Ada dua cara yang saling bertolak belakang dalam mengerti dan melaksanakan kekuasaan. Yang satu adalah “penguasaan” atau penaklukan dan yang lain adalah “pelayanan”. Kekuasaan yang ditampilkan Yesus sebagai representasi Kerajaan Allah bukanlah kekuasaan “sang penakluk” yang harus dilayani dan disanjung. Kekuasaan itu sepenuhnya baru oleh karena bertitik tolak dari bela rasa Allah yang peduli terhadap penderitaan manusia sehingga mau melayani. Kekuasaan ini sama sekali tidak mementingkan diri sendiri sehingga siap melayani orang kendatipun harus mempertaruhkan nyawa.

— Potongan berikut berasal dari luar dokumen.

-- ==== Sys2Proof/Laws/Memory.lean ====
section
/-! SUPPORT. The laws of the two memories: read after write, the canonical form kept, the addresses listed. -/

namespace Sys2Proof.Machine

variable {α : Type}

@[simp] theorem Memory.read?_nil (i : Nat) : Memory.read? ([] : List (Nat × α)) i = none := rfl

@[simp] theorem Memory.wf_nil : Memory.wf ([] : List (Nat × α)) = true := rfl

theorem Memory.read?_write_same (m : List (Nat × α)) (i : Nat) (v : α) : Memory.read? (Memory.write m i v) i = some v := by
  induction m with
  | nil => simp [Memory.write, Memory.read?]
  | cons e rest ih =>
    obtain ⟨a, x⟩ := e
    by_cases h1 : i < a
    · simp [Memory.write, Memory.read?, h1]
    · by_cases h2 : a = i
      · simp [Memory.write, Memory.read?, h2]
      · simp [Memory.write, Memory.read?, h1, h2, ih]

theorem Memory.read?_write_other (m : List (Nat × α)) {i j : Nat} (v : α) (h : j ≠ i) :
    Memory.read? (Memory.write m i v) j = Memory.read? m j := by
  induction m with
  | nil => simp [Memory.write, Memory.read?, h.symm]
  | cons e rest ih =>
    obtain ⟨a, x⟩ := e
    by_cases h1 : i < a
    · simp [Memory.write, Memory.read?, h1, h.symm]
    · by_cases h2 : a = i
      · subst h2; simp [Memory.write, Memory.read?, h.symm]
      · simp [Memory.write, Memory.read?, h1, h2, ih]

/-- Everything a read after a write can give. -/
theorem Memory.read?_write (m : List (Nat × α)) (i j : Nat) (v : α) :
    Memory.read? (Memory.write m i v) j = if j = i then some v else Memory.read? m j := by
  split
  · next h => subst h; exact Memory.read?_write_same m j v
  · next h => exact Memory.read?_write_other m v h

theorem Memory.mem_write {m : List (Nat × α)} {i : Nat} {v : α} {e : Nat × α} (h : e ∈ Memory.write m i v) :
    e = (i, v) ∨ e ∈ m := by
  induction m with
  | nil => simpa [Memory.write] using h
  | cons f rest ih =>
    obtain ⟨a, x⟩ := f
    simp only [Memory.write] at h
    split at h
    · simpa using h
    · split at h
      · rcases List.mem_cons.mp h with h | h
        · exact .inl h
        · exact .inr (List.mem_cons_of_mem _ h)
      · rcases List.mem_cons.mp h with h | h
        · exact .inr (h ▸ List.mem_cons_self)
        · exact (ih h).imp id (List.mem_cons_of_mem _)

/-- The canonical form, of a list with a head: the head's address is below every other. -/
theorem Memory.wf_cons (a : Nat) (x : α) (rest : List (Nat × α)) :
    Memory.wf ((a, x) :: rest) = true ↔ (∀ e ∈ rest, a < e.1) ∧ Memory.wf rest = true := by
  induction rest generalizing a x with
  | nil => simp [Memory.wf]
  | cons f rest ih =>
    obtain ⟨b, y⟩ := f
    simp only [Memory.wf, Bool.and_eq_true, decide_eq_true_eq, List.mem_cons, forall_eq_or_imp]
    constructor
    · rintro ⟨hab, hw⟩
      exact ⟨⟨hab, fun e he => lt_trans hab (((ih b y).mp hw).1 e he)⟩, hw⟩
    · rintro ⟨⟨hab, _⟩, hw⟩
      exact ⟨hab, hw⟩

/-- A write keeps the canonical form. -/
theorem Memory.wf_write (m : List (Nat × α)) (i : Nat) (v : α) (h : Memory.wf m = true) :
    Memory.wf (Memory.write m i v) = true := by
  induction m with
  | nil => rfl
  | cons e rest ih =>
    obtain ⟨a, x⟩ := e
    obtain ⟨hlt, hw⟩ := (Memory.wf_cons a x rest).mp h
    simp only [Memory.write]
    split
    · next hia => exact (Memory.wf_cons _ _ _).mpr ⟨by
        intro e he
        rcases List.mem_cons.mp he with rfl | he
        · exact hia
        · exact lt_trans hia (hlt e he), h⟩
    · split
      · next hai => subst hai; exact (Memory.wf_cons _ _ _).mpr ⟨hlt, hw⟩
      · next hia hai =>
        refine (Memory.wf_cons _ _ _).mpr ⟨fun e he => ?_, ih hw⟩
        rcases Memory.mem_write he with rfl | he
        · simp only; omega
        · exact hlt e he

/-! ### The ring table and the block buffer -/

theorem State.ringEntry_setRingEntry (s : State) (i j : Nat) (e : RingPoint) :
    (s.setRingEntry i e).ringEntry j = if j = i then e else s.ringEntry j := by
  simp only [State.ringEntry, State.setRingEntry_ring, State.setRingEntry_epoch, Memory.read?_write]
  split <;> rfl

theorem bufferByte_write (epoch : Nat) (buf : List Host.Cell) (i j : Nat) (b : Byte) :
    bufferByte epoch (Memory.write buf i b) j = if j = i then b else bufferByte epoch buf j := by
  simp only [bufferByte, Memory.read?_write]
  split <;> rfl

end Sys2Proof.Machine
end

Nah, sekarang kita berada pada posisi mana? Apakah dalam ruang lingkup Kerajaan Allah? Atau masih dalam kuasa kegelapan? Jika hidup kita masih menuntut dilayani, diperhatikan, disanjung, diutamakan, dimengerti, dan kata-kata yang sejenis dengan itu, maka kita masih hidup di tanah Zebulon dan Naftali, wilayah yang sering dipandang sebagai “kegelapan”. Tatapi jangan menutup diri, justeru di wilayah “gelap” itu Terang telah bercahaya, maukah kita menyambut terang itu? Tinggalkanlah seluruh nafsu egoisme, keinginan untuk menguasai dan menaklukan orang lain, gantilah dengan semangat melayani maka kita akan merasakan dan mengalami Kerajaan Allah itu sudah datang! Dengan begitu Anda dan saya akan merasakan betapa bahagianya berada dalam ruang lingkup Kerajaan-Nya. Tak ada yang bisa menggantikan kebahagiaan itu!